Его владыка Гурий — хоть грешен перед Истиной (недаром «держит ум во аде» — думает: кабы убили смолоду, может, и спасся б, а теперь–то…), — но ведь и праведен! — и по мере вникания в повествование о нём второе перевешивает. Перевешивает не только из–за знакомства с его страдным прошлым. Он зряч и мудр в отношениях с людьми, от него зависимыми; никого не осуждая, смягчает их эксцессы, компенсирует своим знанием жизни и человеческой души их одичание и невежество. Притом автор наделил его теми чертами детскости («будьте как дети»), какие так притягательны в великих русских святителях и подвижниках и какие рассудительный батюшка, свидетель его «юродивой» выходки, готов отнести к старческим отклонениям. Сама эта выходка говорит о том, как тяготится он «азиатской пышностию» всего церемониала, связанного с его саном, — что добавляет симпатии к его внутреннему облику, по крайней мере — моей. (О. Сергий Булгаков в очерке «Моя жизнь в православии и священстве» называл это «увлечение помпой» «культом епископства, придающим богослужению до известной степени оттенок архиерееслужения»).
А главное, он под внешним покровом «соглашательства» не оставил свою «первую любовь» (Отк. 2: 4) — к Церкви Христовой, и нет для него ничего дороже её. О ней он думает во время чтения потрясающего пророчества Иезекииля на утрене Страстной субботы: «Оживут ли кости сии?» Он превосходно ориентирован в действиях её врагов и ложных друзей («земных женихов»), и вложенная в его уста притча о Христе–Одиссее, изливающем на них гнев, дышит тем же сердечным жаром.
И когда он, при конце, бормочет помертвевшими инсультными губами слова: «В духе и истине…», мы уже вполне готовы согласиться, что он–то и есть «истинный поклонник», один из тех, о ком говорил Спаситель самарянке.

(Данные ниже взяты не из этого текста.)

/-- Yield points, refreshes and attention requests. -/
def Obligations.YieldPointsRefreshAndAttention : Prop :=
  ∀ (s : State) (st : Fin 8) (bank : Fin 512) (a n : Nat) (bs : List Byte),
    (∀ fs r, stepsLeft (stk s st) bank = fs :: r → (stk s st).out = [] →
      exec (.rowStepEnd st bank) s = .next (stkUpd s st (fun x => { x with
        cap := match fs with
          | .read fs => fs.foldl (fun m f => nset m (granAddr f bank) (granule s (granAddr f bank))) x.cap
          | .scratch _ _ => x.cap
        scratchBad := match fs with
          | .read _ => x.scratchBad
          | .scratch fs m => if m ≤ bank then x.scratchBad else x.scratchBad ++ fs.flatMap (fun f => granBad (granAddr f bank) (granule s (granAddr f bank)))
        steps := nupd (fun _ => 0) x.steps bank (· + 1) }))) ∧
    (addrTier a = 0 → mapped s a = true → a % 128 + bs.length ≤ 128 → stackRetired s (addrStack a) = false →
      let x := stk s (addrStack a)
      (x.refreshing = false → stepsLeft x (bankOf a) = [] → x.out = [] → destStack s a bs.length = none →
        exec (.outsideAccess { addr := a, len := n, data := some bs }) s = .next (fwdWrite s a bs) ∧
        (s.tie.fwd = [] → fwdWrite s a bs = memWrite s a bs)) ∧
      (x.refreshing = true ∨ stepsLeft x (bankOf a) ≠ [] → exec (.outsideAccess { addr := a, len := n, data := some bs }) s =
        .next (stkPut s (addrStack a) { x with out := x.out ++ [{ addr := a, len := bs.length, t := s.now, data := some bs }] }))) ∧
    (stroking s st = false → (stk s st).refreshing = false → ∃ u, exec (.refreshDue st) s = .next u ∧
      stk u st = { stk s st with refreshing := true } ∧ owed u st = owed s st) ∧
    (stroking s st = true ∨ (stk s st).refreshing = true → ∃ u, exec (.refreshDue st) s = .next u ∧
      stk u st = stk s st ∧ owed u st = min 4 (owed s st + 1)) ∧
    ((stk s st).refreshing = true → (stk s st).out = [] → ∃ u, exec (.refreshEnd st) s = .next u ∧
      (stk u st).refreshing = decide (owed s st ≠ 0) ∧ owed u st = owed s st - 1 ∧
      fget u F.BNK_REFRESH_COUNT st = min (fget s F.BNK_REFRESH_COUNT st + 1) (2 ^ 32 - 1)) ∧
    (∀ x, s.bnk.inbox.find? (fun y => y.slot == n) = some x → fget s F.BNK_CTL_INBOX_EN 0 = 1 → nfind s.bnk.slots n = none →
      let w : State := { s with bnk := { s.bnk with inbox := s.bnk.inbox.eraseIdx (s.bnk.inbox.findIdx (fun y => y.slot == n)) } }
      let h := memNat w (slotAddr w n) 64
      let q : AttReq := {
        reqId := bits h 0 32, cid := bits h 32 18, inc := bits h 64 16, layer := bits h 80 8, pos := bits h 96 32, key := bits h 128 32
        off := bits h 160 64, stepNo := bits h 224 32, peer := x.peer, comp := x.comp, epoch := x.epoch, cls := x.cls, tenant := x.tenant }
      (attCheck w h = .discard → exec (.attentionRequest n) s = .next w) ∧
      (∀ e, attCheck w h = .refuse e → e ≠ 2 → exec (.attentionRequest n) s = .next (attReply w q e)) ∧
      (∀ place, attCheck w h = .serve place → ∃ u, exec (.attentionRequest n) s = .next u ∧ u.bnk.inbox = w.bnk.inbox ∧
        nfind u.bnk.slots n = some { q with items := dg (cx w q.cid).d D.KVH_M1 + 1, place := place, prev := bits (progWord w q.cid) 32 32 })) ∧
    (∀ q, nfind s.bnk.slots n = some q → q.items = 0 →
      let v := attReply { s with bnk := { s.bnk with slots := nerase s.bnk.slots n } } q (attStatus q)
      (q.place = false → exec (.attentionItemsEnd n) s = .next v) ∧
      (q.place = true → named v q.cid q.inc = true →
        bits (progWord v q.cid) 32 32 = q.reqId → bits (progWord v q.cid) 8 21 = q.pos → bits (progWord v q.cid) 0 8 = q.layer →
        (attStatus q ≠ 0 → exec (.attentionItemsEnd n) s = .next (setProg v q.cid q.prev false q.pos q.layer)) ∧
        (attStatus q = 0 → q.layer < dg (cx v q.cid).d D.LAYERS_M1 →
          exec (.attentionItemsEnd n) s = .next (setProg v q.cid q.reqId false q.pos (q.layer + 1))) ∧
        (attStatus q = 0 → dg (cx v q.cid).d D.LAYERS_M1 ≤ q.layer → exec (.attentionItemsEnd n) s =
          .next (dmod (setProg v q.cid q.reqId false (q.pos + 1) 0) q.cid (fun d => ds d D.KV_VALID (q.pos + 1))))))

/-- Events of a context that no instruction causes. -/
def Obligations.ContextEventsMoveDescriptors : Prop :=
  ∀ (s : State) (c : Fin 262144) (h : Fin 2) (val : Word),
    let x := cx s c
    let st := dg x.d D.STATE
    (prefillDone s x.d = true → x.attach = 0 →
      (promptMember s = false → ∃ u, exec (.prefillToReady c) s = .next u ∧ (cx u c).d = ds x.d D.STATE stREADY ∧
        (cx u c).pub = pubAt x.d ∧ ∀ k, k ≠ c.val → cx u k = cx s k) ∧
      (promptMember s = true → x.exports = [] → ∃ u, exec (.promptPartDone c) s = .next u ∧
        (cx u c).d = ds (ds (ds x.d D.SWAP_BUSY 0) D.STATE stDRAINING) D.STATUS endLENGTH ∧ ∀ k, k ≠ c.val → cx u k = cx s k)) ∧
    (st = stDRAINING → x.pub = 0 → ctxBusy s c = false → ∃ u, exec (.contextClose c) s = .next u ∧
      dg (cx u c).d D.STATE = (if pairState s (ctxHalf c) = 2 then stCLOSED else stFREE) ∧ dg (cx u c).d D.INCARNATION = dg x.d D.INCARNATION ∧
      ∀ k, k ≠ c.val → cx u k = cx s k) ∧
    (x.release = true → st = stPREFILL ∨ st = stREADY →
      let v := revokeSpans (cxPut s c { x with attach := 0, swap := 0, pub := 0, chunk := none }) c (dg x.d D.INCARNATION)
      ctxBusy v c = false → ∃ u, exec (.contextRelease c) s = .next u ∧
        dg (cx u c).d D.STATE = (if pairState v (ctxHalf c) = 2 then stCLOSED else stFREE) ∧ ∀ k, k ≠ c.val → cx u k = cx s k) ∧
    (x.attach = 1 → attachBlocked s c ((dg x.d D.PROMPT_LEN - 1) / 32) = none → let r := attach s c ((dg x.d D.PROMPT_LEN - 1) / 32)
      ∃ u, exec (.attachmentEnd c) s = .next u ∧ (cx u c).attach = 0 ∧
        (cx u c).d = ds (ds (ds x.d D.KV_VALID r.1) D.SHARED_LEN r.1) D.PFX_NODE r.2.1 ∧ ∀ k, k ≠ c.val → cx u k = cx s k) ∧
    (x.pub ≠ 0 → publishBlocked s c = none → ∃ u, exec (.publicationEnd c) s = .next u ∧ cx u c = { x with pub := 0 } ∧ ∀ k, k ≠ c.val → cx u k = cx s k) ∧
    (x.swap = 1 → x.swapAsk = false → st = stPREEMPTED → privatePages s c = [] → s.tie.moves.any (fun m => m.2.kind == 1 && m.2.owner == c) = false →
      ∃ u, exec (.swapOutDone c) s = .next u ∧ (cx u c).d = ds (ds x.d D.SWAP_BUSY 0) D.STATE stSWAPPED) ∧
    (x.swap = 2 → st = stSWAPPED → slowPages s c = [] → s.tie.moves.any (fun m => m.2.kind == 1 && m.2.owner == c) = false →
      dg x.d D.NAMESPACE = 0 ∨ dg x.d D.SHARED_LEN = 0 → x.rel = [] → dHole x.d = false → dg x.d D.RESUME = stPREFILL ∨ dg x.d D.RESUME = stREADY →
      ∃ u, exec (.swapInDone c) s = .next u ∧ (cx u c).d = ds x.d D.STATE (dg x.d D.RESUME)) ∧
    (hostReach s = true → fget s F.GLB_STAT_PHASE 0 = 12 →
      (∀ k, k = h.val * 131072 + bget val 0 17 → (∀ j ∈ s.descBad, j / 32 ≠ k) → ∃ u, exec (.ctxPeekSel h val) s = .next u ∧ u.ctx = s.ctx ∧ fget u F.CTX_PEEK_SEL_INDEX h = bget val 0 17 ∧
          ∀ n, n < 16 → rword u .CTX_PEEK_W (16 * h + n) = dword (cx s k).d n) ∧
      (bbit val 32 = true → (poolOf s h).inval = none → ∃ u, exec (.pfxInval h val) s = .next u ∧ fget u F.PFX_USED_INVAL_BUSY h = 1 ∧
        poolOf u h = { poolOf s h with inval := some (bget val 0 32) }) ∧
      (bbit val 32 = true → (poolOf s h).inval ≠ none → exec (.pfxInval h val) s =
        .next (poolPut s h { poolOf s h with invalNext := some (bget val 0 32) }))) ∧
    (∀ ns, (poolOf s h).inval = some ns → ∃ u, exec (.invalidationEnd h) s = .next u ∧
      poolOf u h = { poolOf s h with inval := (poolOf s h).invalNext, invalNext := none } ∧
      u.mem = (staleAll s ns).mem ∧ fget u F.PFX_USED_INVAL_BUSY h = b2n (poolOf s h).invalNext.isSome)

/-- Context commands at the head of a half's queue. -/
def Obligations.ContextCommandsApply : Prop :=
  ∀ (s : State) (h : Fin 2) (w : Word) (r : List StepReq), schQueue s h = .cmd w :: r → forming s h = true →
    let c := bget w 0 18
    let x := cx s c
    let st := dg x.d D.STATE
    let v := setQueue s h r
    let done (t u : State) : Prop := cx u c = cx t c ∧ (∀ k, k ≠ c → cx u k = cx t k) ∧ schQueue u h = r ∧
      fget u F.SCH_CMD_STAT_RESULT 0 = 0 ∧ fget u F.SCH_CMD_STAT_CTX 0 = c
    (∀ k ∈ s.descBad, k / 32 ≠ c) → st ≠ stFREE → dg x.d D.INCARNATION = bget w 44 16 →
    (bget w 60 4 = 1 →
      (st = stREADY ∨ st = stPREFILL ∨ st = stREBUILD → ∃ u, exec (.preempt h) s = .next u ∧
        (cx u c).d = ds (ds (ds (ds x.d D.HELD 1) D.HOLD_REASON 4) D.RESUME st) D.STATE stPREEMPTED ∧ schQueue u h = r ∧
        fget u F.SCH_CMD_STAT_RESULT 0 = 0 ∧ ∀ k, k ≠ c → cx u k = cx s k) ∧
      (st = stDECODE → ∃ u, exec (.preempt h) s = .next u ∧ (cx u c).d = ds (ds x.d D.HELD 1) D.HOLD_REASON 4 ∧ (cx u c).preempt = true ∧
        ∀ k, k ≠ c → cx u k = cx s k)) ∧
    (bget w 60 4 = 2 → st = stPREEMPTED → ∃ u, exec (.resume h) s = .next u ∧
      (cx u c).d = ds (ds (ds x.d D.HELD 0) D.SWAP_BUSY 0) D.STATE (dg (ds x.d D.HELD 0) D.RESUME) ∧ (cx u c).swap = 0 ∧
      schQueue u h = r ∧ ∀ k, k ≠ c → cx u k = cx s k) ∧
    (bget w 60 4 = 3 → st = stPREEMPTED → x.swap = 0 → ∃ u, exec (.swapOut h) s = .next u ∧
      done (if mayOut v c = true then swapOutStart v c else cxUpd v c (fun x => { x with swapAsk := true })) u) ∧
    (bget w 60 4 = 4 → st = stSWAPPED → x.swap = 0 → swapInNeeds v c ≤ halfFree v (ctxHalf c) → ∃ u, exec (.swapIn h) s = .next u ∧
      done (if swapRoom v (ctxHalf c) = true then swapInStart v c else cxUpd v c (fun x => { x with swapAsk := true })) u) ∧
    (bget w 60 4 = 5 → st ≠ stDRAINING → st ≠ stCLOSED → ∃ u, exec (.release h) s = .next u ∧ (cx u c).d = ds x.d D.HELD 0 ∧
      schQueue u h = r ∧ ∀ k, k ≠ c → cx u k = cx s k)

Напомню отрывок из Евангелия от Иоанна (4: 23), читаемый в храме в пятую пасхальную «Неделю о самаряныне» и всплывший в гаснущем сознании епископа: «.настанет время, и настало уже, когда истинные поклонники будут поклоняться Отцу в духе и истине, ибо таких поклонников Отец ищет Себе».
Заимствованное отсюда название цикла поначалу получает (как это свойственно палитре Херсонского) едва уловимый оттенок иронической горечи — ибо ризы владыки отнюдь не без пятен; но горечь эта рассасывается, и прописные литеры в последней, за смертным пробелом, строке говорят об оправдательном приговоре, который, ещё до суда Божьего, выносит суд поэта. Этот редкий баланс справедливости и милосердия и есть искомая — художественная — правда, совпадающая для меня с правдой исторической.